#### Collected data entries
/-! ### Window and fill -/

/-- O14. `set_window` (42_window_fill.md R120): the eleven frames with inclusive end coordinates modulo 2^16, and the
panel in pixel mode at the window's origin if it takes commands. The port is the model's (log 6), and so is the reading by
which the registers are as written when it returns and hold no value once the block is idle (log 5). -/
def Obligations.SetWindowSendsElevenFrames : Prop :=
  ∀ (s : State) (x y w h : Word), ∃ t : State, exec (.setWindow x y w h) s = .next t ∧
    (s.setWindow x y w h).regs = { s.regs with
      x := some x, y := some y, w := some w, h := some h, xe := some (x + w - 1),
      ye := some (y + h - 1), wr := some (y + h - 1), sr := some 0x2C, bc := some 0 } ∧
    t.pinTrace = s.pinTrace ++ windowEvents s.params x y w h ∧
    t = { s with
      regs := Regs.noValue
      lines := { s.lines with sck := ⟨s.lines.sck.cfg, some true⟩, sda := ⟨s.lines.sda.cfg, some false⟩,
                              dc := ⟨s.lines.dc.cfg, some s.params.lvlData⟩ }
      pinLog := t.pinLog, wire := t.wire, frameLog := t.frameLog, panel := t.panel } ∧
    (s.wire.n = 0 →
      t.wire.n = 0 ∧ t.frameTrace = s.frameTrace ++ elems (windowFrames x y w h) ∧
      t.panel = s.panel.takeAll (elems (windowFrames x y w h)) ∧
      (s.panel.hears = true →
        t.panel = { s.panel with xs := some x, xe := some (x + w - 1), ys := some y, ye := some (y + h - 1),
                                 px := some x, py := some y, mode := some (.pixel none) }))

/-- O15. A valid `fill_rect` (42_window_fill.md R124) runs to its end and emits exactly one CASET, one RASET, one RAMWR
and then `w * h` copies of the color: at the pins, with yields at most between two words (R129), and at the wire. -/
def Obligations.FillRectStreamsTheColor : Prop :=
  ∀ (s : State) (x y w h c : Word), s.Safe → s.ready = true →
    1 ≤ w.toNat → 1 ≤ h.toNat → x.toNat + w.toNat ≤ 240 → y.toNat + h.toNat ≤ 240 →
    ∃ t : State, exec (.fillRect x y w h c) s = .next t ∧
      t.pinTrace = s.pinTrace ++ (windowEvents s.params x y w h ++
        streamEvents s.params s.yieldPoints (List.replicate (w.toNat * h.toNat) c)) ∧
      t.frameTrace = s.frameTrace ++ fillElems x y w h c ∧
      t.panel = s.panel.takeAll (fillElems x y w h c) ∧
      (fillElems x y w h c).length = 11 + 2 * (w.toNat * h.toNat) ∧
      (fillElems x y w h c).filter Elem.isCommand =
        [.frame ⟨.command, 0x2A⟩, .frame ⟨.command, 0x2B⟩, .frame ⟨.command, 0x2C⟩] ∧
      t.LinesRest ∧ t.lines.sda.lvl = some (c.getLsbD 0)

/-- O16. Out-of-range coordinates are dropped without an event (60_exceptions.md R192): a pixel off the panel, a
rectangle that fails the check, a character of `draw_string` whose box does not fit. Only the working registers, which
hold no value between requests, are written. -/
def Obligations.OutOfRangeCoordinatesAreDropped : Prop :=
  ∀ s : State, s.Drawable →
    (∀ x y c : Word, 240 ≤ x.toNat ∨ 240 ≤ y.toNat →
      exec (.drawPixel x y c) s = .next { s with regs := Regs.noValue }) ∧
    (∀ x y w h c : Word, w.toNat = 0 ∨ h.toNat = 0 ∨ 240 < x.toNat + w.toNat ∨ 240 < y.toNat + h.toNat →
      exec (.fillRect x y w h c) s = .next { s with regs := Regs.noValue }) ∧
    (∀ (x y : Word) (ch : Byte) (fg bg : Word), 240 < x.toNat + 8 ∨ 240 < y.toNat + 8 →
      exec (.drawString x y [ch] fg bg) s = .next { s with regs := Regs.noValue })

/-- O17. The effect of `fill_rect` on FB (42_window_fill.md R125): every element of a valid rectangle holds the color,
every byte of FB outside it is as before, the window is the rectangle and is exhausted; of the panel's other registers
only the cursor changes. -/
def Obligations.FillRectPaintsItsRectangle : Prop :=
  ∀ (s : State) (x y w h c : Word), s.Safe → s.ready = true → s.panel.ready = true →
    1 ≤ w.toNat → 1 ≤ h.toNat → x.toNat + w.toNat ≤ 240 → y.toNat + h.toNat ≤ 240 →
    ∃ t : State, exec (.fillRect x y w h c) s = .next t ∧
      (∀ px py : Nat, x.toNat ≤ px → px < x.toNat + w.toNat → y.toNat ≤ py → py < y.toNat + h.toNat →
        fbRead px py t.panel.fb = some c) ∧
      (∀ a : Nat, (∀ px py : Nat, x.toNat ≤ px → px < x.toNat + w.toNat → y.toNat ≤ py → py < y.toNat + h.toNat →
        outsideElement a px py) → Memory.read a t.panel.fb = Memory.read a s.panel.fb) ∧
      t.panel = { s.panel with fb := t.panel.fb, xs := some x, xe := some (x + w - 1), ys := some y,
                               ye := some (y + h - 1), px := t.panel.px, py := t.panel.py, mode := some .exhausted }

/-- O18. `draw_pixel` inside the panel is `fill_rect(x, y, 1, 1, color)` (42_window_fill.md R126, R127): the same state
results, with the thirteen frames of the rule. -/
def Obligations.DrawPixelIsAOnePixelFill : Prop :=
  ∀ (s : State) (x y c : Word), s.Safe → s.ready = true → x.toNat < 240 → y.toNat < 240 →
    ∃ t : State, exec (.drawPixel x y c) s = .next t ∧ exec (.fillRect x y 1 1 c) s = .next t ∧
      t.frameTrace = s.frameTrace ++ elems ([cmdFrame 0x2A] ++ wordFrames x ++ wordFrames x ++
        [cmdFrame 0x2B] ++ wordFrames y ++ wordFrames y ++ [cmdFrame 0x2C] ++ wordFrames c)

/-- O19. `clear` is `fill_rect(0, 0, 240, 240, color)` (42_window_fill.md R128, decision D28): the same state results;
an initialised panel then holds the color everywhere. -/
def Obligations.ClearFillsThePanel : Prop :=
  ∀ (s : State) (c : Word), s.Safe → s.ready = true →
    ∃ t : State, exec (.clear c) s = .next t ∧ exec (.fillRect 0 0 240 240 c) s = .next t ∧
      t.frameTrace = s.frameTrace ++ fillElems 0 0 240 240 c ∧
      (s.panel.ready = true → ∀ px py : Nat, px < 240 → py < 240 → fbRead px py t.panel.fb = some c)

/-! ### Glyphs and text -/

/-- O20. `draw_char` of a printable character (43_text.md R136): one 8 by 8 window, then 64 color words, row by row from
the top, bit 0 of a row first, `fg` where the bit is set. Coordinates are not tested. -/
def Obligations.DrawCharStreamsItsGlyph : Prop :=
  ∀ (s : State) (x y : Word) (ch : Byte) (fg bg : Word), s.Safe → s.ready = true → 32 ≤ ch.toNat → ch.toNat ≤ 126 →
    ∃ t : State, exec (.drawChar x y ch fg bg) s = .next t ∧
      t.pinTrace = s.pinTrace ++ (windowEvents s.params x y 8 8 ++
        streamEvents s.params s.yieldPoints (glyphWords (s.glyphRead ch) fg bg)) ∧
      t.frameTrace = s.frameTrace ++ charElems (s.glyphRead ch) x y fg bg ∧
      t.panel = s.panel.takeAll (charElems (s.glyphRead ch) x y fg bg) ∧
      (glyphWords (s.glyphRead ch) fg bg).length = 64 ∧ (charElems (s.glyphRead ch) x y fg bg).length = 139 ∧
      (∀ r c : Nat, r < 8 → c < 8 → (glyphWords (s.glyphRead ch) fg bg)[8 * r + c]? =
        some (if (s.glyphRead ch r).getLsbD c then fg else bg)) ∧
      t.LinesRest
--
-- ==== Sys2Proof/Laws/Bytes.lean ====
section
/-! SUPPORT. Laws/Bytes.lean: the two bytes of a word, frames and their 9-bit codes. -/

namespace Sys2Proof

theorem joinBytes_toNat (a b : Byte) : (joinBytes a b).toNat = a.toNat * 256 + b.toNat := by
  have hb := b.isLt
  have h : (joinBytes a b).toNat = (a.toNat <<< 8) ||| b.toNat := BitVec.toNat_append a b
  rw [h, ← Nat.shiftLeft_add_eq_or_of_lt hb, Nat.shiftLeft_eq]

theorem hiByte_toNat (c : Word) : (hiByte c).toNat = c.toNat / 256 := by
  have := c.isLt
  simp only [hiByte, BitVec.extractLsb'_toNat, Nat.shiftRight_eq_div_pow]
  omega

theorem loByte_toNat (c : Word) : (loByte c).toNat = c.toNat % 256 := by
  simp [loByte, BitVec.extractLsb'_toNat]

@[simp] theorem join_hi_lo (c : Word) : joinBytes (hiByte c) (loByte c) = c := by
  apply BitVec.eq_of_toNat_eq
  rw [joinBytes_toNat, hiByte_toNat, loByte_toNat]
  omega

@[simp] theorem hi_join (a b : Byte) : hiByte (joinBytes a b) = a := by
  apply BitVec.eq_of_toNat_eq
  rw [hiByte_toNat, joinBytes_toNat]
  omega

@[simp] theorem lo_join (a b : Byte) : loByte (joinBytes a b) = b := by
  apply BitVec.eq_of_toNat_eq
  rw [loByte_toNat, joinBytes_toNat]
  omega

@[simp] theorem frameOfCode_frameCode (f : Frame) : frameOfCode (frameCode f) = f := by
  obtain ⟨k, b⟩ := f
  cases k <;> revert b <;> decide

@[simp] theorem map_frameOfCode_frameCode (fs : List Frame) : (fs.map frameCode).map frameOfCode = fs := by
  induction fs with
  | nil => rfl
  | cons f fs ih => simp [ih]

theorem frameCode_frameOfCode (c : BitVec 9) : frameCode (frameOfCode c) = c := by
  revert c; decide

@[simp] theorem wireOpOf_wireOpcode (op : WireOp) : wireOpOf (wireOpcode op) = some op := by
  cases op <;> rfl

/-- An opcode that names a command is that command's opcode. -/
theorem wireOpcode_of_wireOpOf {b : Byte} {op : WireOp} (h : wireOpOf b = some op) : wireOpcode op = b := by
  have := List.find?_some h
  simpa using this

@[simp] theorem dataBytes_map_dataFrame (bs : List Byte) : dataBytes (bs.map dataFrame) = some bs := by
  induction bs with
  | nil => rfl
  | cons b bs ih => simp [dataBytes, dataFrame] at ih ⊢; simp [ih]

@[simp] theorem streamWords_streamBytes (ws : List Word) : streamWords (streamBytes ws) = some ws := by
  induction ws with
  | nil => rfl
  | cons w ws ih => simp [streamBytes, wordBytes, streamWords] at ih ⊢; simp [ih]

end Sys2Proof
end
* * *
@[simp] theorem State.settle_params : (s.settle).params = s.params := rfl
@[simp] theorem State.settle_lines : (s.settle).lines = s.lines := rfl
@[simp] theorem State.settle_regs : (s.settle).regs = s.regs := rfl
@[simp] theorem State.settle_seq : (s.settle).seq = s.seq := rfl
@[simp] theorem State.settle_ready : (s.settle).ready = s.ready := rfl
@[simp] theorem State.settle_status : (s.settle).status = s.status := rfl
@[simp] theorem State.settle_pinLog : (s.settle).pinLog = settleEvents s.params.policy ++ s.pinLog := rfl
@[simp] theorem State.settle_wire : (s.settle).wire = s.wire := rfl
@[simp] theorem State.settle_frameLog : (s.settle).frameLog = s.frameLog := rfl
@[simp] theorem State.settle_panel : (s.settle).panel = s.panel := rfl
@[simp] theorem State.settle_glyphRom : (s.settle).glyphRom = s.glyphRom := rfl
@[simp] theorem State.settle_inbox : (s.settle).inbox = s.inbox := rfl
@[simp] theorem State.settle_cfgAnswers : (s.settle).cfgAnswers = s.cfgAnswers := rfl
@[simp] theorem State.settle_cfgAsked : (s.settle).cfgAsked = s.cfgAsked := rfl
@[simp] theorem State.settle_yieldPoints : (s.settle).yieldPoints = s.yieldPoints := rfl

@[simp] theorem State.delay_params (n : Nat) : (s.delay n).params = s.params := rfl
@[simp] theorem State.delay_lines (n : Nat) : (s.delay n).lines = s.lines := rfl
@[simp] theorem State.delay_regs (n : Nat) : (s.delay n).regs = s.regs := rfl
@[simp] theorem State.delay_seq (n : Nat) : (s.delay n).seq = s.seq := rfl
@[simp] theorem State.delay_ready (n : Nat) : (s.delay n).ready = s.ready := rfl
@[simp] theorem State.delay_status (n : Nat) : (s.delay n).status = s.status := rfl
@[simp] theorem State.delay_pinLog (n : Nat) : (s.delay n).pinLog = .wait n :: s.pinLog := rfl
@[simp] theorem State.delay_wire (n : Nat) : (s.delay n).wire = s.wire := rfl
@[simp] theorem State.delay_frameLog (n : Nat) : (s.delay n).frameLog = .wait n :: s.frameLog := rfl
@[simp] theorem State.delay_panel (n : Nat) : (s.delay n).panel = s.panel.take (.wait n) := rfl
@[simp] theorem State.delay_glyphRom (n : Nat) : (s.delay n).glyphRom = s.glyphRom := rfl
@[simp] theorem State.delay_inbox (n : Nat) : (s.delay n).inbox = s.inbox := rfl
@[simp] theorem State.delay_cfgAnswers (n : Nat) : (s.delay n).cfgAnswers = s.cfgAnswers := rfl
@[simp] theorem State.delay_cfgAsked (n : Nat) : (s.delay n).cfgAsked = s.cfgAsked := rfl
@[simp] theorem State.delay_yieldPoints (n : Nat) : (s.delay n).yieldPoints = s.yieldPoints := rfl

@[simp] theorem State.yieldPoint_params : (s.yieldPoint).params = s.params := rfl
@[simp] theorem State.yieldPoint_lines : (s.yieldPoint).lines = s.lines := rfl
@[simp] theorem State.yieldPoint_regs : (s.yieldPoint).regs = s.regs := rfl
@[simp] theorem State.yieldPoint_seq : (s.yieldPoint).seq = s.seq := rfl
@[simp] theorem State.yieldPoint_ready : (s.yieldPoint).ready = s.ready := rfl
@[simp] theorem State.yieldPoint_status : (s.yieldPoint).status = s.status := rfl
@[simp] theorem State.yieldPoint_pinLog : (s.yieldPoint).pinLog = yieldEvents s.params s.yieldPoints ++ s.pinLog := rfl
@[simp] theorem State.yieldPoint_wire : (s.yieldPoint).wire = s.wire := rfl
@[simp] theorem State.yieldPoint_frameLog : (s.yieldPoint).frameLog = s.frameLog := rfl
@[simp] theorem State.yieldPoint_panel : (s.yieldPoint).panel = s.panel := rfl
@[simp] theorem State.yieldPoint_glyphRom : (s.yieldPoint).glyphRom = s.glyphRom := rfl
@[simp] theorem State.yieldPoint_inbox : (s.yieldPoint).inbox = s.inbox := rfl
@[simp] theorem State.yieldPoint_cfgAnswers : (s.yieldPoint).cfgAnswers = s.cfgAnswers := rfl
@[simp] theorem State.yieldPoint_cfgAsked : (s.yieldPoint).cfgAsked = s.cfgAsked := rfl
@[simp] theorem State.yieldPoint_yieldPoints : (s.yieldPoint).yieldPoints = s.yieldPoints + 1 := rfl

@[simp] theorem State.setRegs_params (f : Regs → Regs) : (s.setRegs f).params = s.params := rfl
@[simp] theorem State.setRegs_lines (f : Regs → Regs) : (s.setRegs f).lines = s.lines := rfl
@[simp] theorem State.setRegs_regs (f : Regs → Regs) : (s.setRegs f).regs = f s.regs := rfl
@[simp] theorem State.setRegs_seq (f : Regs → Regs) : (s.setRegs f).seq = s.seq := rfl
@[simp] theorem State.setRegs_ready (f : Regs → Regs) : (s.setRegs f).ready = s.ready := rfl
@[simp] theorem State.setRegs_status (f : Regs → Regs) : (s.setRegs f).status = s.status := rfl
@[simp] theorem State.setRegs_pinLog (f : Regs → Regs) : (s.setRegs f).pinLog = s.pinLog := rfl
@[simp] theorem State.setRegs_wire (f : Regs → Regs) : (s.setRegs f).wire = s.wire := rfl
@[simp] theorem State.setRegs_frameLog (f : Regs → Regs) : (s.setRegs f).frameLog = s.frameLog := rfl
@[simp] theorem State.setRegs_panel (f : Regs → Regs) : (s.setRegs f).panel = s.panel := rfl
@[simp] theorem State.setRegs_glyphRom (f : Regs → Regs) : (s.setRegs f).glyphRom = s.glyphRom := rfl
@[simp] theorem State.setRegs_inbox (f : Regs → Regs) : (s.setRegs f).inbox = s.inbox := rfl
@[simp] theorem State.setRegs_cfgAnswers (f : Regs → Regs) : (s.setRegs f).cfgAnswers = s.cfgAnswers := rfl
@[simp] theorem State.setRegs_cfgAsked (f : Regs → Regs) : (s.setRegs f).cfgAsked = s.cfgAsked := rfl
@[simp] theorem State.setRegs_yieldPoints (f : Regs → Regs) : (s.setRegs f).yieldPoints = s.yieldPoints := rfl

#### Work item
Give the number of lines in the records that contain the string "true", with no other output.

#### Completed exercise
8